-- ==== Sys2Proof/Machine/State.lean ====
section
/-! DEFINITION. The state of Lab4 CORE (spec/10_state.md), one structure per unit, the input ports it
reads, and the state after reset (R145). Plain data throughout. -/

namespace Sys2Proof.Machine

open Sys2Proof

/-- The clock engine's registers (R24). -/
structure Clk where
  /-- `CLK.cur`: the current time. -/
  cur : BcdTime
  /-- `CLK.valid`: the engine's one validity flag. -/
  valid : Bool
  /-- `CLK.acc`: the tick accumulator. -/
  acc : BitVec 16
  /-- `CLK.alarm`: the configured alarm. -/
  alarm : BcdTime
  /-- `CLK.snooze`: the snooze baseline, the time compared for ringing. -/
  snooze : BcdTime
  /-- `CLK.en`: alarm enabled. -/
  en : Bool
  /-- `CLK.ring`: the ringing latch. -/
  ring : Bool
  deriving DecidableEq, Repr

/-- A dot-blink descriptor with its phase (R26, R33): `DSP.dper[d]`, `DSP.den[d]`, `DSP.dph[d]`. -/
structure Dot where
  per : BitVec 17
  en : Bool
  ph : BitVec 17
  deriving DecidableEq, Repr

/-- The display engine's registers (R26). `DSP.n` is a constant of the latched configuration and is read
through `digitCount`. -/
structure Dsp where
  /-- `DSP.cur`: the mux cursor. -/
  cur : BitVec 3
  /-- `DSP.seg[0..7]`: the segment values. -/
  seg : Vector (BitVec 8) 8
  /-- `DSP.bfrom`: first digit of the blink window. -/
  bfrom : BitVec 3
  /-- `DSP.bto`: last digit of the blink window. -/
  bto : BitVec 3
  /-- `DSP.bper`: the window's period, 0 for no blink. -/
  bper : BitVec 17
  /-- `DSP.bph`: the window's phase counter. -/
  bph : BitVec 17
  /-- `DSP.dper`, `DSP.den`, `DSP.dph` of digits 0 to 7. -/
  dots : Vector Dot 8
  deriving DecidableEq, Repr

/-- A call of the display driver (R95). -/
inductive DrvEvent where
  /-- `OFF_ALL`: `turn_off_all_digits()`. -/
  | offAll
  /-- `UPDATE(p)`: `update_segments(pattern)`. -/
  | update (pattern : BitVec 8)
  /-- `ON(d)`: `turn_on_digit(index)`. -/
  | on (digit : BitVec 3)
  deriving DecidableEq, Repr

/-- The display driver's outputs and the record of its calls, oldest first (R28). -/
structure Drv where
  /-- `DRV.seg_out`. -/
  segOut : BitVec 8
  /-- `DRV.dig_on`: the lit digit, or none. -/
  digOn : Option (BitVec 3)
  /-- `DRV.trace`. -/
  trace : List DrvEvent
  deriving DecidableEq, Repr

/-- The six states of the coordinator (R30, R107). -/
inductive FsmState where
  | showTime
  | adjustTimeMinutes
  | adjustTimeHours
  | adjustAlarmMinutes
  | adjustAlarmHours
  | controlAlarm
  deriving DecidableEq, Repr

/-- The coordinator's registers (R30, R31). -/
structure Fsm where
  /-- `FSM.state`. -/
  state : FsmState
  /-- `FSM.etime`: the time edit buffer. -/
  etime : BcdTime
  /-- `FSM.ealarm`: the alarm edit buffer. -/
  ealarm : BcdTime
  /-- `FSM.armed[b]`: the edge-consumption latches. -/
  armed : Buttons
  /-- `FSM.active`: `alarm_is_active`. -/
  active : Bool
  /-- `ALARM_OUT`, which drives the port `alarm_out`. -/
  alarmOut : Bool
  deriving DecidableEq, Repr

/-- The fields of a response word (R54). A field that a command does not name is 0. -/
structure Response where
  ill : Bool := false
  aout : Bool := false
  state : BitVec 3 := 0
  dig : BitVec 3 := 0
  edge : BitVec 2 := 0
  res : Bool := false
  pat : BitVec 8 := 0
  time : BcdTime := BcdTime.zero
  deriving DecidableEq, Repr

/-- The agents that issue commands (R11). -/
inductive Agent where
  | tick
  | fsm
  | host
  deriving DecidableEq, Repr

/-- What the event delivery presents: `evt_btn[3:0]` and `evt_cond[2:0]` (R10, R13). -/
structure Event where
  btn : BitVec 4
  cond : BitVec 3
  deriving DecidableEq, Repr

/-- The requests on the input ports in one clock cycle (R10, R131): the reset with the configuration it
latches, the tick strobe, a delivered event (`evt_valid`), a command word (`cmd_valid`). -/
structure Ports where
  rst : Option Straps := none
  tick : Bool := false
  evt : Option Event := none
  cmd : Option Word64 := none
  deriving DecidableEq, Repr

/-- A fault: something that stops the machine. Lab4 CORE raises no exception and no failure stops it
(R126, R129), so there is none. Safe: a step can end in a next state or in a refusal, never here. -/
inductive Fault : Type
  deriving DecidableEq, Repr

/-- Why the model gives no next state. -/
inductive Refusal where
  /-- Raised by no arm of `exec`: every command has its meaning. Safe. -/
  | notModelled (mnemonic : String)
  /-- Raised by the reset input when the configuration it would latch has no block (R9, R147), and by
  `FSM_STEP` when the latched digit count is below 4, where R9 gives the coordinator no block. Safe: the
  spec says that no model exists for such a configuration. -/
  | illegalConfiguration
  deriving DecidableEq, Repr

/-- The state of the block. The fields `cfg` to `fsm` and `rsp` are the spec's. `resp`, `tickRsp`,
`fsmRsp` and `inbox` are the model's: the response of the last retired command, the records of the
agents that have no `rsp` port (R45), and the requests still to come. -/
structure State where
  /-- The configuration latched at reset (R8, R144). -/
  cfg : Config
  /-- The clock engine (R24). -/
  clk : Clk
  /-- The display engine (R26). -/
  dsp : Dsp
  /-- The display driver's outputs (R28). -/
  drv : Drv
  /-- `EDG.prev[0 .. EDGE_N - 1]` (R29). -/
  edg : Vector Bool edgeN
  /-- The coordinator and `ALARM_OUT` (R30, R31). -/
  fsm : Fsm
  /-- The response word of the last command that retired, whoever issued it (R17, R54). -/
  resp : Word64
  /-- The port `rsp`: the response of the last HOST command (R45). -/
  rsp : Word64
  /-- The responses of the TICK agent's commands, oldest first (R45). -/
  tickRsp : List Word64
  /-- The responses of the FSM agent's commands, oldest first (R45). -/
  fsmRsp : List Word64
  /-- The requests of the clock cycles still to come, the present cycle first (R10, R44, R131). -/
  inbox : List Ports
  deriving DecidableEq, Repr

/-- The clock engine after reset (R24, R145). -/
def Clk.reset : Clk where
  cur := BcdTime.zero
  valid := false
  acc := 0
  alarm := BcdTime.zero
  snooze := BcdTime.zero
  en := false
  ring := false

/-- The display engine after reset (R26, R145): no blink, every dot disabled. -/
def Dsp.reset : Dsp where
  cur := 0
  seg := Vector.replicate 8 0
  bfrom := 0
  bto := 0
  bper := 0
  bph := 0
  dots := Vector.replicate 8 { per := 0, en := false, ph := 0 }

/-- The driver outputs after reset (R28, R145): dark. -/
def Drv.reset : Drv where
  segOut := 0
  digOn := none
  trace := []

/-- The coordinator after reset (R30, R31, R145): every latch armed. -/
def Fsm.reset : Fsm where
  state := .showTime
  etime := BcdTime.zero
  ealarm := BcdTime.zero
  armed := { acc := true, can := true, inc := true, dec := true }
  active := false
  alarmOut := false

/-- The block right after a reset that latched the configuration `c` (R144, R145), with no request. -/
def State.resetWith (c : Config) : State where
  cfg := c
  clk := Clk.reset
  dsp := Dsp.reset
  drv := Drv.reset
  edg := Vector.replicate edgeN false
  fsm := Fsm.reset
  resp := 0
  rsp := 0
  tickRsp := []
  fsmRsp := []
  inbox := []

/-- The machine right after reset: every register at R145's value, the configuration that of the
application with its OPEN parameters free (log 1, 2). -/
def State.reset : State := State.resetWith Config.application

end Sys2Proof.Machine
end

________

* EXERCISE GOAL *
Every line from above should appear again in the answer, exactly as written.

* YOUR RESPONSE *
-- ==== Sys2Proof/Machine/State.lean ====
section
/-! DEFINITION. The state of Lab4 CORE (spec/10_state.md), one structure per unit, the input ports it
reads, and the state after reset (R145). Plain data throughout. -/

namespace Sys2Proof.Machine

open Sys2Proof

/-- The clock engine's registers (R24). -/
structure Clk where
  /-- `CLK.cur`: the current time. -/
  cur : BcdTime
  /-- `CLK.valid`: the engine's one validity flag. -/
  valid : Bool
  /-- `CLK.acc`: the tick accumulator. -/
  acc : BitVec 16
  /-- `CLK.alarm`: the configured alarm. -/
  alarm : BcdTime
  /-- `CLK.snooze`: the snooze baseline, the time compared for ringing. -/
  snooze : BcdTime
  /-- `CLK.en`: alarm enabled. -/
  en : Bool
  /-- `CLK.ring`: the ringing latch. -/
  ring : Bool
  deriving DecidableEq, Repr

/-- A dot-blink descriptor with its phase (R26, R33): `DSP.dper[d]`, `DSP.den[d]`, `DSP.dph[d]`. -/
structure Dot where
  per : BitVec 17
  en : Bool
  ph : BitVec 17
  deriving DecidableEq, Repr

/-- The display engine's registers (R26). `DSP.n` is a constant of the latched configuration and is read
through `digitCount`. -/
structure Dsp where
  /-- `DSP.cur`: the mux cursor. -/
  cur : BitVec 3
  /-- `DSP.seg[0..7]`: the segment values. -/
  seg : Vector (BitVec 8) 8
  /-- `DSP.bfrom`: first digit of the blink window. -/
  bfrom : BitVec 3
  /-- `DSP.bto`: last digit of the blink window. -/
  bto : BitVec 3
  /-- `DSP.bper`: the window's period, 0 for no blink. -/
  bper : BitVec 17
  /-- `DSP.bph`: the window's phase counter. -/
  bph : BitVec 17
  /-- `DSP.dper`, `DSP.den`, `DSP.dph` of digits 0 to 7. -/
  dots : Vector Dot 8
  deriving DecidableEq, Repr

/-- A call of the display driver (R95). -/
inductive DrvEvent where
  /-- `OFF_ALL`: `turn_off_all_digits()`. -/
  | offAll
  /-- `UPDATE(p)`: `update_segments(pattern)`. -/
  | update (pattern : BitVec 8)
  /-- `ON(d)`: `turn_on_digit(index)`. -/
  | on (digit : BitVec 3)
  deriving DecidableEq, Repr

/-- The display driver's outputs and the record of its calls, oldest first (R28). -/
structure Drv where
  /-- `DRV.seg_out`. -/
  segOut : BitVec 8
  /-- `DRV.dig_on`: the lit digit, or none. -/
  digOn : Option (BitVec 3)
  /-- `DRV.trace`. -/
  trace : List DrvEvent
  deriving DecidableEq, Repr

/-- The six states of the coordinator (R30, R107). -/
inductive FsmState where
  | showTime
  | adjustTimeMinutes
  | adjustTimeHours
  | adjustAlarmMinutes
  | adjustAlarmHours
  | controlAlarm
  deriving DecidableEq, Repr

/-- The coordinator's registers (R30, R31). -/
structure Fsm where
  /-- `FSM.state`. -/
  state : FsmState
  /-- `FSM.etime`: the time edit buffer. -/
  etime : BcdTime
  /-- `FSM.ealarm`: the alarm edit buffer. -/
  ealarm : BcdTime
  /-- `FSM.armed[b]`: the edge-consumption latches. -/
  armed : Buttons
  /-- `FSM.active`: `alarm_is_active`. -/
  active : Bool
  /-- `ALARM_OUT`, which drives the port `alarm_out`. -/
  alarmOut : Bool
  deriving DecidableEq, Repr

/-- The fields of a response word (R54). A field that a command does not name is 0. -/
structure Response where
  ill : Bool := false
  aout : Bool := false
  state : BitVec 3 := 0
  dig : BitVec 3 := 0
  edge : BitVec 2 := 0
  res : Bool := false
  pat : BitVec 8 := 0
  time : BcdTime := BcdTime.zero
  deriving DecidableEq, Repr

/-- The agents that issue commands (R11). -/
inductive Agent where
  | tick
  | fsm
  | host
  deriving DecidableEq, Repr

/-- What the event delivery presents: `evt_btn[3:0]` and `evt_cond[2:0]` (R10, R13). -/
structure Event where
  btn : BitVec 4
  cond : BitVec 3
  deriving DecidableEq, Repr

/-- The requests on the input ports in one clock cycle (R10, R131): the reset with the configuration it
latches, the tick strobe, a delivered event (`evt_valid`), a command word (`cmd_valid`). -/
structure Ports where
  rst : Option Straps := none
  tick : Bool := false
  evt : Option Event := none
  cmd : Option Word64 := none
  deriving DecidableEq, Repr

/-- A fault: something that stops the machine. Lab4 CORE raises no exception and no failure stops it
(R126, R129), so there is none. Safe: a step can end in a next state or in a refusal, never here. -/
inductive Fault : Type
  deriving DecidableEq, Repr

/-- Why the model gives no next state. -/
inductive Refusal where
  /-- Raised by no arm of `exec`: every command has its meaning. Safe. -/
  | notModelled (mnemonic : String)
  /-- Raised by the reset input when the configuration it would latch has no block (R9, R147), and by
  `FSM_STEP` when the latched digit count is below 4, where R9 gives the coordinator no block. Safe: the
  spec says that no model exists for such a configuration. -/
  | illegalConfiguration
  deriving DecidableEq, Repr

/-- The state of the block. The fields `cfg` to `fsm` and `rsp` are the spec's. `resp`, `tickRsp`,
`fsmRsp` and `inbox` are the model's: the response of the last retired command, the records of the
agents that have no `rsp` port (R45), and the requests still to come. -/
structure State where
  /-- The configuration latched at reset (R8, R144). -/
  cfg : Config
  /-- The clock engine (R24). -/
  clk : Clk
  /-- The display engine (R26). -/
  dsp : Dsp
  /-- The display driver's outputs (R28). -/
  drv : Drv
  /-- `EDG.prev[0 .. EDGE_N - 1]` (R29). -/
  edg : Vector Bool edgeN
  /-- The coordinator and `ALARM_OUT` (R30, R31). -/
  fsm : Fsm
  /-- The response word of the last command that retired, whoever issued it (R17, R54). -/
  resp : Word64
  /-- The port `rsp`: the response of the last HOST command (R45). -/
  rsp : Word64
  /-- The responses of the TICK agent's commands, oldest first (R45). -/
  tickRsp : List Word64
  /-- The responses of the FSM agent's commands, oldest first (R45). -/
  fsmRsp : List Word64
  /-- The requests of the clock cycles still to come, the present cycle first (R10, R44, R131). -/
  inbox : List Ports
  deriving DecidableEq, Repr

/-- The clock engine after reset (R24, R145). -/
def Clk.reset : Clk where
  cur := BcdTime.zero
  valid := false
  acc := 0
  alarm := BcdTime.zero
  snooze := BcdTime.zero
  en := false
  ring := false

/-- The display engine after reset (R26, R145): no blink, every dot disabled. -/
def Dsp.reset : Dsp where
  cur := 0
  seg := Vector.replicate 8 0
  bfrom := 0
  bto := 0
  bper := 0
  bph := 0
  dots := Vector.replicate 8 { per := 0, en := false, ph := 0 }

/-- The driver outputs after reset (R28, R145): dark. -/
def Drv.reset : Drv where
  segOut := 0
  digOn := none
  trace := []

/-- The coordinator after reset (R30, R31, R145): every latch armed. -/
def Fsm.reset : Fsm where
  state := .showTime
  etime := BcdTime.zero
  ealarm := BcdTime.zero
  armed := { acc := true, can := true, inc := true, dec := true }
  active := false
  alarmOut := false

/-- The block right after a reset that latched the configuration `c` (R144, R145), with no request. -/
def State.resetWith (c : Config) : State where
  cfg := c
  clk := Clk.reset
  dsp := Dsp.reset
  drv := Drv.reset
  edg := Vector.replicate edgeN false
  fsm := Fsm.reset
  resp := 0
  rsp := 0
  tickRsp := []
  fsmRsp := []
  inbox := []

/-- The machine right after reset: every register at R145's value, the configuration that of the
application with its OPEN parameters free (log 1, 2). -/
def State.reset : State := State.resetWith Config.application

end Sys2Proof.Machine
end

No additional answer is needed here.